Career and Salary Outlook for IT Students

IT programs prepare learners for a variety of positions. Many jobs allow for remote working. IT professionals may provide in-house services for one company. Others provide technical support for a variety of clients at an agency.

IT professionals usually work during traditional business hours. However, they may need to work weekends and nights when unexpected technological issues arise. See below for three potential careers for graduates with an information technology degree. Click the embedded links for more information about each position.

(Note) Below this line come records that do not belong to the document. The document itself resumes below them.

-- ==== Sys2Proof/Laws/State.lean ====
section
/-!
SUPPORT. The fields of the state after each named update, one lemma per field, so that no proof unfolds an update.
-/
namespace Sys2Proof
namespace Machine

/-! ### `setChan` -/

@[simp] theorem State.setChan_inb_eq (s : State) (c : Channel) : s.setChan .inb c = { s with inb := c } := rfl
@[simp] theorem State.setChan_out_eq (s : State) (c : Channel) : s.setChan .out c = { s with out := c } := rfl
@[simp] theorem State.chan_inb (s : State) : s.chan .inb = s.inb := rfl
@[simp] theorem State.chan_out (s : State) : s.chan .out = s.out := rfl
@[simp] theorem State.chan_setChan (s : State) (h : Chan) (c : Channel) : (s.setChan h c).chan h = c := by cases h <;> rfl
@[simp] theorem State.setChan_cfg (s : State) (h : Chan) (c : Channel) : (s.setChan h c).cfg = s.cfg := by cases h <;> rfl
@[simp] theorem State.setChan_rxd (s : State) (h : Chan) (c : Channel) : (s.setChan h c).rxd = s.rxd := by cases h <;> rfl
@[simp] theorem State.setChan_txd (s : State) (h : Chan) (c : Channel) : (s.setChan h c).txd = s.txd := by cases h <;> rfl
@[simp] theorem State.setChan_rxReady (s : State) (h : Chan) (c : Channel) : (s.setChan h c).rxReady = s.rxReady := by cases h <;> rfl
@[simp] theorem State.setChan_txReady (s : State) (h : Chan) (c : Channel) : (s.setChan h c).txReady = s.txReady := by cases h <;> rfl
@[simp] theorem State.setChan_rxIe (s : State) (h : Chan) (c : Channel) : (s.setChan h c).rxIe = s.rxIe := by cases h <;> rfl
@[simp] theorem State.setChan_txIe (s : State) (h : Chan) (c : Channel) : (s.setChan h c).txIe = s.txIe := by cases h <;> rfl
@[simp] theorem State.setChan_rxSlot (s : State) (h : Chan) (c : Channel) : (s.setChan h c).rxSlot = s.rxSlot := by cases h <;> rfl
@[simp] theorem State.setChan_rxSig (s : State) (h : Chan) (c : Channel) : (s.setChan h c).rxSig = s.rxSig := by cases h <;> rfl
@[simp] theorem State.setChan_txSig (s : State) (h : Chan) (c : Channel) : (s.setChan h c).txSig = s.txSig := by cases h <;> rfl
@[simp] theorem State.setChan_w (s : State) (h : Chan) (c : Channel) : (s.setChan h c).w = s.w := by cases h <;> rfl
@[simp] theorem State.setChan_wcount (s : State) (h : Chan) (c : Channel) : (s.setChan h c).wcount = s.wcount := by cases h <;> rfl
@[simp] theorem State.setChan_pkt (s : State) (h : Chan) (c : Channel) : (s.setChan h c).pkt = s.pkt := by cases h <;> rfl
@[simp] theorem State.setChan_putBuf (s : State) (h : Chan) (c : Channel) : (s.setChan h c).putBuf = s.putBuf := by cases h <;> rfl
@[simp] theorem State.setChan_putIdx (s : State) (h : Chan) (c : Channel) : (s.setChan h c).putIdx = s.putIdx := by cases h <;> rfl
@[simp] theorem State.setChan_stInited (s : State) (h : Chan) (c : Channel) : (s.setChan h c).stInited = s.stInited := by cases h <;> rfl
@[simp] theorem State.setChan_fpInited (s : State) (h : Chan) (c : Channel) : (s.setChan h c).fpInited = s.fpInited := by cases h <;> rfl
@[simp] theorem State.setChan_lineIn (s : State) (h : Chan) (c : Channel) : (s.setChan h c).lineIn = s.lineIn := by cases h <;> rfl
@[simp] theorem State.setChan_lineOut (s : State) (h : Chan) (c : Channel) : (s.setChan h c).lineOut = s.lineOut := by cases h <;> rfl
@[simp] theorem State.setChan_pktOut (s : State) (h : Chan) (c : Channel) : (s.setChan h c).pktOut = s.pktOut := by cases h <;> rfl
@[simp] theorem State.setChan_schedule (s : State) (h : Chan) (c : Channel) : (s.setChan h c).schedule = s.schedule := by cases h <;> rfl
@[simp] theorem State.setChan_result (s : State) (h : Chan) (c : Channel) : (s.setChan h c).result = s.result := by cases h <;> rfl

  • Computer Systems Analysts

    These professionals ensure a company's computer systems run efficiently. They research new technology types and analyze the potential value they could add to an organization. Computer systems analysts also install and test new software and hardware. They oversee staff training on new technology.
  • Computer Support Specialists

    These workers provide assistance for local area networks and wide area networks. They also recommend preventative measures for computer safety. Computer support specialists help with tasks like data recovery and routine computer maintenance. They often help remotely, but some make in-person visits.
  • Network and Computer Systems Administrators

    These administrators ensure operations among network systems run smoothly. They determine necessary updates and work on repairs. These professionals respond to user inquiries and use automated monitoring system alerts to identify issues. They also teach computer users best practices for hardware and computer use.
Salary Potential and Growth Rate
Career Median Annual Salary Projected Growth Rate (2020-2030)
Computer Systems Analysts $93,730 7%
Computer Support Specialists $55,510 9%
Network and Computer Systems Administrators $84,810 5%

Source: BLS

Certification for IT Professionals

IT professionals can pursue many certification types depending on their desired career. For example, IT professionals who want to enter the information security field may become certified information systems security professionals. This globally recognized certification demonstrates core knowledge on information technology security.

The certification requires a performance-based exam. The test takes up to 90 minutes to complete and costs $380. Candidates must earn at least a 750 on a scale from 100-900.

IT professionals can also earn certifications through computer companies like Microsoft and Apple. Apple provides certification for support professionals. For example, professionals can become Microsoft-certified cybersecurity architect experts or Azure engineer associates.

Many certifications require continuing education (CE). Professionals should budget for extra fees. However, some employers pay for certification and CE fees. Many CE classes run online.